◆ EXERCISE
Tally up the lines below that carry the word "followed", answering with the figure alone.

◆ PROVIDED RECORDS
..........
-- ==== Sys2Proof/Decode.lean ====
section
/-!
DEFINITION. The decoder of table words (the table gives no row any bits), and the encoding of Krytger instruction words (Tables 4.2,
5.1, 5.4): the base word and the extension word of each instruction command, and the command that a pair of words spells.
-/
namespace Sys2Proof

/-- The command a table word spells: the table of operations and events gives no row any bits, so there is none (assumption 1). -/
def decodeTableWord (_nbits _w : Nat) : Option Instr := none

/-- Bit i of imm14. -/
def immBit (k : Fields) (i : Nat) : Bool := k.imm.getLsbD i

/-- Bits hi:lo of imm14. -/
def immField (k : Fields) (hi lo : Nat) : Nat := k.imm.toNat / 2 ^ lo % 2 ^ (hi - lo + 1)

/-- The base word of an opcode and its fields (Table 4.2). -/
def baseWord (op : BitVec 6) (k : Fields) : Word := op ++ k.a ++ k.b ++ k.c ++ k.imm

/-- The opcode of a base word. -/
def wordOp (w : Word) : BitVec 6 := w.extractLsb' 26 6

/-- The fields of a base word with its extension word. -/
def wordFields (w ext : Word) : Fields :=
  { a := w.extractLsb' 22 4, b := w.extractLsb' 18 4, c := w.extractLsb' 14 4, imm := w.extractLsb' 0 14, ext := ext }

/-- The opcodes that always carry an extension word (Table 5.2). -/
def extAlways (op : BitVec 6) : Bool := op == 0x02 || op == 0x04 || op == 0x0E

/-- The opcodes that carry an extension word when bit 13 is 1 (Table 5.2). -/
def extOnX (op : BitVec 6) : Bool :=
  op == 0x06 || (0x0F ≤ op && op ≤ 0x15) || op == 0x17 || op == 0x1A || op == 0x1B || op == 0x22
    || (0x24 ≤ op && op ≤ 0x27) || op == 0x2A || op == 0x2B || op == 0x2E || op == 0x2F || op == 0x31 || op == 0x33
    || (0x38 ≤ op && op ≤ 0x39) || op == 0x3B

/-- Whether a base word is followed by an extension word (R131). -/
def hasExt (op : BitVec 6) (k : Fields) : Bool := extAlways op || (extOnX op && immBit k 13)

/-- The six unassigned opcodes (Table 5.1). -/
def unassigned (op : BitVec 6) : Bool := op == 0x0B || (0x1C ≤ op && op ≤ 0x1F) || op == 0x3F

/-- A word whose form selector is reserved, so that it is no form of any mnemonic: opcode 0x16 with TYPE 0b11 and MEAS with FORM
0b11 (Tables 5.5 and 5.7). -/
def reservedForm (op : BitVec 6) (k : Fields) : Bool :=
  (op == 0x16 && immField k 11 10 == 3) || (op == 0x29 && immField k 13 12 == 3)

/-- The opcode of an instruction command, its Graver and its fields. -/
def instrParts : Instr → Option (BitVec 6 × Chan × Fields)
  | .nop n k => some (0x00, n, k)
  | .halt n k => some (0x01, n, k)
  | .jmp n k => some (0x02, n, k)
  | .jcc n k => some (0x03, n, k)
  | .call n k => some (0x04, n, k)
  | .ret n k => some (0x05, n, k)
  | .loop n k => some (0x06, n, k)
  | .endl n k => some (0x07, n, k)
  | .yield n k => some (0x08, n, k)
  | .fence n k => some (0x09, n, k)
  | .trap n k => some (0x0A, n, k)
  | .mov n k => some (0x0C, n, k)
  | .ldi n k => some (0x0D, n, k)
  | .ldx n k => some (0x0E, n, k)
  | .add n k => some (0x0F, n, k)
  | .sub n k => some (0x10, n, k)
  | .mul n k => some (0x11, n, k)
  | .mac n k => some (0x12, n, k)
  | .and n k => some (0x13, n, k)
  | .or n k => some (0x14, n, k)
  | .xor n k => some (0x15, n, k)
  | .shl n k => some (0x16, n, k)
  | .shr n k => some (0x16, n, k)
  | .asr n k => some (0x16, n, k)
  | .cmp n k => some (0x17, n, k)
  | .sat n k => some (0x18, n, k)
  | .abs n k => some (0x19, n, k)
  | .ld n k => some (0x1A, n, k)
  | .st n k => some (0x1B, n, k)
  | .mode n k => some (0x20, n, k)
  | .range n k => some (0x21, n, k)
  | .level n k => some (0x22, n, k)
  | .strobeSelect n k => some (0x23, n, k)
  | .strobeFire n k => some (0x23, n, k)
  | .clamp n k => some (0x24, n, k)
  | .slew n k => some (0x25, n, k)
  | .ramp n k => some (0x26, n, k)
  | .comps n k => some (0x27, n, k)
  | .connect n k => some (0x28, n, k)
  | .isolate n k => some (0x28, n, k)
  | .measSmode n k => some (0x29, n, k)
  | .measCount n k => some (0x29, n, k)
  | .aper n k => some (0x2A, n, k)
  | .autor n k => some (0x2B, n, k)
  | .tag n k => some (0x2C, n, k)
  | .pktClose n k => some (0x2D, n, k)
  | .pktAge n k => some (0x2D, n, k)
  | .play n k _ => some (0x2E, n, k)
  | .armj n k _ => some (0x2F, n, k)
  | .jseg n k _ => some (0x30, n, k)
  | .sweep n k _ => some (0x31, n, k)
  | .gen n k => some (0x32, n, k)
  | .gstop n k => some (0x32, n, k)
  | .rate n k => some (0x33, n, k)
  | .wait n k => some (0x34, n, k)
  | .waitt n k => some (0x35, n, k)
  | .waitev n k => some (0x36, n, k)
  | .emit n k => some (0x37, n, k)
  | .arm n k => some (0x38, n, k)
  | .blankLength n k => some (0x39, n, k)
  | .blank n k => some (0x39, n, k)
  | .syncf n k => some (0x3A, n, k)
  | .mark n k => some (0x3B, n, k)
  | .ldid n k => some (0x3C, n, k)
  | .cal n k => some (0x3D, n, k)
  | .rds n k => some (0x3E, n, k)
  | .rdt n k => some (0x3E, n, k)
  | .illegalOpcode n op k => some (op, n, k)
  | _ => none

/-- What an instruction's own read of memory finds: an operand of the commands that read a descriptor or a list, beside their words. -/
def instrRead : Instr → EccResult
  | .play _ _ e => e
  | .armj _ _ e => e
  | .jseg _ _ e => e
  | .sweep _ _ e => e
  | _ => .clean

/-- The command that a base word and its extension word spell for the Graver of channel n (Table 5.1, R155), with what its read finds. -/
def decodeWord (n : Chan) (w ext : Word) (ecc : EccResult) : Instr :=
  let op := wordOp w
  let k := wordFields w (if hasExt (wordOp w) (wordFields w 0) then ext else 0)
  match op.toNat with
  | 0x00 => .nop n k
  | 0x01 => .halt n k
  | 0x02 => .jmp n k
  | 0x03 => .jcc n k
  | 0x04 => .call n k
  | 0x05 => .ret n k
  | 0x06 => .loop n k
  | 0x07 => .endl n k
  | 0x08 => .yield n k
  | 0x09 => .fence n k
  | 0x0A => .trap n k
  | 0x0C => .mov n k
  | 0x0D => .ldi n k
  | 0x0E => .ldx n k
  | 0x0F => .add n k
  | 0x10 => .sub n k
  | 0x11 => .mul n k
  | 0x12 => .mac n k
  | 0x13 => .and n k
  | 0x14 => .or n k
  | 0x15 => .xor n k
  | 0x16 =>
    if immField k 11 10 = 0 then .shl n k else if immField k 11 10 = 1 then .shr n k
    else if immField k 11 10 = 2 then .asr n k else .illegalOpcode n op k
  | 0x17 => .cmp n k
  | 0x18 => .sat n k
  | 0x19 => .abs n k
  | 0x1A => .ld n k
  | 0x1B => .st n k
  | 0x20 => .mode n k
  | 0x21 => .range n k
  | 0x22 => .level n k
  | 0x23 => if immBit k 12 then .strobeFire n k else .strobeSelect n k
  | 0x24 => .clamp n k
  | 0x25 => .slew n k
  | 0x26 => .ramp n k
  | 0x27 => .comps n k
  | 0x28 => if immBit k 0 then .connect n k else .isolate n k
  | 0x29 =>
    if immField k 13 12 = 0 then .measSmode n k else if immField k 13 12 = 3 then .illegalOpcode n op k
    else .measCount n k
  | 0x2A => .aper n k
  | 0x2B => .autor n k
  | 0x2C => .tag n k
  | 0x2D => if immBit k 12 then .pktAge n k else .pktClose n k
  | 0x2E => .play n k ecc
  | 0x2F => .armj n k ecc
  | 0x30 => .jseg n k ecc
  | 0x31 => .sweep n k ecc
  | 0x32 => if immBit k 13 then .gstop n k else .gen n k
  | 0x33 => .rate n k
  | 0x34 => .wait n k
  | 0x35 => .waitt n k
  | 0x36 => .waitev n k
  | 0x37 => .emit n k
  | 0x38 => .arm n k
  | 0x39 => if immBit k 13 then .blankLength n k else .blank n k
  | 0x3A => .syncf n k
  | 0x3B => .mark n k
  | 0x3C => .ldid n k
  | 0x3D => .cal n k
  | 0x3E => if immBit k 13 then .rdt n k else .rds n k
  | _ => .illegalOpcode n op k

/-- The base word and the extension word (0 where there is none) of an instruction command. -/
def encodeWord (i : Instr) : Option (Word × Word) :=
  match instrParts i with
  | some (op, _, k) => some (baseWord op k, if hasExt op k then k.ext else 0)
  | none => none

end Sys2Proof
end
..........
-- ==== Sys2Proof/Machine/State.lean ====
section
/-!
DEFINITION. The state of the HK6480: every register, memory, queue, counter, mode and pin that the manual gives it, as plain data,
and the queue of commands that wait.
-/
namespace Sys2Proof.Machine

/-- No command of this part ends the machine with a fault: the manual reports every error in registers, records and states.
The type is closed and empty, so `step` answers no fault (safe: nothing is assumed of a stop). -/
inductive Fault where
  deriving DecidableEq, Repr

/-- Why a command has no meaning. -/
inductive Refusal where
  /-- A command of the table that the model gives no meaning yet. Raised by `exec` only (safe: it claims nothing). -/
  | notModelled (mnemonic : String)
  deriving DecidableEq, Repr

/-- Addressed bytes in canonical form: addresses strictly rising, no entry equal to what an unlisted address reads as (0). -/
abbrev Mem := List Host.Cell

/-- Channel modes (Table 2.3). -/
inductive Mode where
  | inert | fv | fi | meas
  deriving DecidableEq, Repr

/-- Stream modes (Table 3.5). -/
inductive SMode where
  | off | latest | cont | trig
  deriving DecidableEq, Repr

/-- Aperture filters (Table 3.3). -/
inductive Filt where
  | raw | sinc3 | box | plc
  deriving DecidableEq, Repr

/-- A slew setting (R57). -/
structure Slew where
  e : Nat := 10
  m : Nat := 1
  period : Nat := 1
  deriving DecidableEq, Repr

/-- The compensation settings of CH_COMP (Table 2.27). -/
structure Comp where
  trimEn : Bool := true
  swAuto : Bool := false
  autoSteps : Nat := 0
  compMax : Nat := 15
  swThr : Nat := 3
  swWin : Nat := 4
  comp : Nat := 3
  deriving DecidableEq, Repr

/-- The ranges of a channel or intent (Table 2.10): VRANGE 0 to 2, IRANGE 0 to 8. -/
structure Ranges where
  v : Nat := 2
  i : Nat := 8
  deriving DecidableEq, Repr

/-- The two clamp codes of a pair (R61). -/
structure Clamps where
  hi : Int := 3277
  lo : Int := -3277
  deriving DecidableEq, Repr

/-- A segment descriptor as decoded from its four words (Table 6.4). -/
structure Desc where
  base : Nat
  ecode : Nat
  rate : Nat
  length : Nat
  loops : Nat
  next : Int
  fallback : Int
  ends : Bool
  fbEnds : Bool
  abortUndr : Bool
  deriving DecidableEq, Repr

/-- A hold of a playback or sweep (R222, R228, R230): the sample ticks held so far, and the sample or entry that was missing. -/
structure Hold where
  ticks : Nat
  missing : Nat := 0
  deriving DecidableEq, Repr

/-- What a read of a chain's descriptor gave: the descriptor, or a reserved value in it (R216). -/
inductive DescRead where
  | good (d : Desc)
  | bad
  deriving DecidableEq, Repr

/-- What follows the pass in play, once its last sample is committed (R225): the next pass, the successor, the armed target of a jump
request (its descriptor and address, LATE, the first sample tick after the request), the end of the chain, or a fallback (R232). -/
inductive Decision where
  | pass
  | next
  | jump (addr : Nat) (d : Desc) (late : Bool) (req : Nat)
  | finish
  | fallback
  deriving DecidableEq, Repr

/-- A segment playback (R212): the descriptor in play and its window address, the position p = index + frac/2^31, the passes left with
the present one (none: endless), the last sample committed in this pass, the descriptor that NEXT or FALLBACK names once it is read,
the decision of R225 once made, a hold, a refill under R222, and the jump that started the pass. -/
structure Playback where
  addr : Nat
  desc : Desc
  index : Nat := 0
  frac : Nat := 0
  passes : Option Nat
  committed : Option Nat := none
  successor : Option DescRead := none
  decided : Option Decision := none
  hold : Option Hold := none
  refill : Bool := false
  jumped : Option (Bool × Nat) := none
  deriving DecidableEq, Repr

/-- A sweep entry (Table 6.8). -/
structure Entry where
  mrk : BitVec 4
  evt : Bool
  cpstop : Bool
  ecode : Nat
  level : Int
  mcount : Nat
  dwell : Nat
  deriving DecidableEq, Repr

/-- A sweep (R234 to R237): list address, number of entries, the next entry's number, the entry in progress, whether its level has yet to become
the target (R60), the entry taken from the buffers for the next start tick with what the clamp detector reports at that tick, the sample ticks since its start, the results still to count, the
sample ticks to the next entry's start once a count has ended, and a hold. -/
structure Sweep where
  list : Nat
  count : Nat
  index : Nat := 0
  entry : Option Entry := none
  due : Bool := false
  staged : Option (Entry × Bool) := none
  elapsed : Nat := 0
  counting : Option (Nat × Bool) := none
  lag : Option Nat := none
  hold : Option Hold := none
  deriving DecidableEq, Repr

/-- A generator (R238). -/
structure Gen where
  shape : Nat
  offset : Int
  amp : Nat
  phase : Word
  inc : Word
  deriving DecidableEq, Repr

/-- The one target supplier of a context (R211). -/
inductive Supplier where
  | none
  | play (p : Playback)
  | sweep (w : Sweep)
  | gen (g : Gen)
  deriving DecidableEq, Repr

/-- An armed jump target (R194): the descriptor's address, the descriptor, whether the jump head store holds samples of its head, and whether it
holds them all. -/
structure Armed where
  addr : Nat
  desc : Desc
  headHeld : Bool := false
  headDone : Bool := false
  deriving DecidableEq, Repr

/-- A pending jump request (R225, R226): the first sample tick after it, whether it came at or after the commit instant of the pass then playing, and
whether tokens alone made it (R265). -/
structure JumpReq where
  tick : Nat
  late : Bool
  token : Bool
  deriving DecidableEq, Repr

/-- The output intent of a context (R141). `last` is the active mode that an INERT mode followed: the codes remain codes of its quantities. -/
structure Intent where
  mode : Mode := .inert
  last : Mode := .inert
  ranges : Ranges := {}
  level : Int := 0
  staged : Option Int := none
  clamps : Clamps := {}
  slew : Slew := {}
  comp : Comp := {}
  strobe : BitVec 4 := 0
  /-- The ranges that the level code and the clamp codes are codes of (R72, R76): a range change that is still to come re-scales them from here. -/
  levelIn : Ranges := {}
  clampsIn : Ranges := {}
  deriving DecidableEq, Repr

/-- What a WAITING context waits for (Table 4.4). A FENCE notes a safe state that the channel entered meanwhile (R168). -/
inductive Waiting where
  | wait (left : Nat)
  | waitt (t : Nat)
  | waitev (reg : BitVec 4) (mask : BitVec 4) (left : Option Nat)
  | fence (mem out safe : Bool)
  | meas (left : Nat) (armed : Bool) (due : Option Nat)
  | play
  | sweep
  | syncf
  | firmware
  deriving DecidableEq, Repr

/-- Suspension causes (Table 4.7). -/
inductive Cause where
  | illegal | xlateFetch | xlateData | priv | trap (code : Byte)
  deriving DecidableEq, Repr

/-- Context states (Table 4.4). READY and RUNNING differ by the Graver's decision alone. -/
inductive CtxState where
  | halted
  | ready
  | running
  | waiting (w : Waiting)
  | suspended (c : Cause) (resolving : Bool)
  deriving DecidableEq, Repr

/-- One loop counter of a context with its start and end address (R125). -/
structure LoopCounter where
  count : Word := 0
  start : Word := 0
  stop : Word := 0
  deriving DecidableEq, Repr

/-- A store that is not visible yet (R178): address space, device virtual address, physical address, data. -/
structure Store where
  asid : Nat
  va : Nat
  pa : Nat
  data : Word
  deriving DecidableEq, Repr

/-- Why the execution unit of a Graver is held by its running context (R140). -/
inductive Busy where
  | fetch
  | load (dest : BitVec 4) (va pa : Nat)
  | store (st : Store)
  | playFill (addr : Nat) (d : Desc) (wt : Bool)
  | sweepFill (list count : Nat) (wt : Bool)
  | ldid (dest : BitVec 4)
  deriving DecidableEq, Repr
..........
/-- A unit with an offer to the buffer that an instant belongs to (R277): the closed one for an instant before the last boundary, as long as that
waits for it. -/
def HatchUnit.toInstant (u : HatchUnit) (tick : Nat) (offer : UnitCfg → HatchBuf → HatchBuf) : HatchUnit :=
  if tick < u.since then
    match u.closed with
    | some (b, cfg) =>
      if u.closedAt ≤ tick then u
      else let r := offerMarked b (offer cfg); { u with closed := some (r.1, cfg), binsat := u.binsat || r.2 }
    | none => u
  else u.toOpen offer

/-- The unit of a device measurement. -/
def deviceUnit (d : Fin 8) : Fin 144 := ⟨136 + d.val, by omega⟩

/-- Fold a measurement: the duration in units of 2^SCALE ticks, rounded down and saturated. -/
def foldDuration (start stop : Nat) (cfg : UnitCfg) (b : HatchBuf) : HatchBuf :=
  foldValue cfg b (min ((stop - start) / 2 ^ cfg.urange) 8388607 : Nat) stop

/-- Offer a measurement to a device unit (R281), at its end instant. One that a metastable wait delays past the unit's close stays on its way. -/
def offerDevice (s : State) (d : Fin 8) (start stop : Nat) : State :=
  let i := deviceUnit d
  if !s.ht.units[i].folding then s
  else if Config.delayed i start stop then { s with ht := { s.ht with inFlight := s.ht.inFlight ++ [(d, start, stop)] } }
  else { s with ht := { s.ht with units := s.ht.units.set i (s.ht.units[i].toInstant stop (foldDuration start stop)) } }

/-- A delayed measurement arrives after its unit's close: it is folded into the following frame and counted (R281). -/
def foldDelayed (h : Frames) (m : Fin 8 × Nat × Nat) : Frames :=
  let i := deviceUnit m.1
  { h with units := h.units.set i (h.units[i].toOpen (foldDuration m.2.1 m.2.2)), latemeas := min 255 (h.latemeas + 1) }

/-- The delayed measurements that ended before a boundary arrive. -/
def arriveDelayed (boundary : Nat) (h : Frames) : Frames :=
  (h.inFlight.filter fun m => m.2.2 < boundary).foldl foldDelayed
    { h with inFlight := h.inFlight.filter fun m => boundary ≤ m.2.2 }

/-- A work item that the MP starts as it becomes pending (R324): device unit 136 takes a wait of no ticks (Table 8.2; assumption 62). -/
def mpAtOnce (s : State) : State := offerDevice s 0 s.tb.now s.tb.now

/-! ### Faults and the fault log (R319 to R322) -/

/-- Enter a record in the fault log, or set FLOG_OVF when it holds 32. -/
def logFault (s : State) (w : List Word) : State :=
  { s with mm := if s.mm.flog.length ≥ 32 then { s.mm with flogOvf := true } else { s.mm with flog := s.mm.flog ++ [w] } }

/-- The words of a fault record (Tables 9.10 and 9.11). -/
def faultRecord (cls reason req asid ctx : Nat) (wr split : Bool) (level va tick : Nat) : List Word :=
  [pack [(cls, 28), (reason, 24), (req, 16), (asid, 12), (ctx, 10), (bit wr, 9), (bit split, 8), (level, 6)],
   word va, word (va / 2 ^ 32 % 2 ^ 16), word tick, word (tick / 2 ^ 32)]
..........
◆ REPLY TO THE EXERCISE
2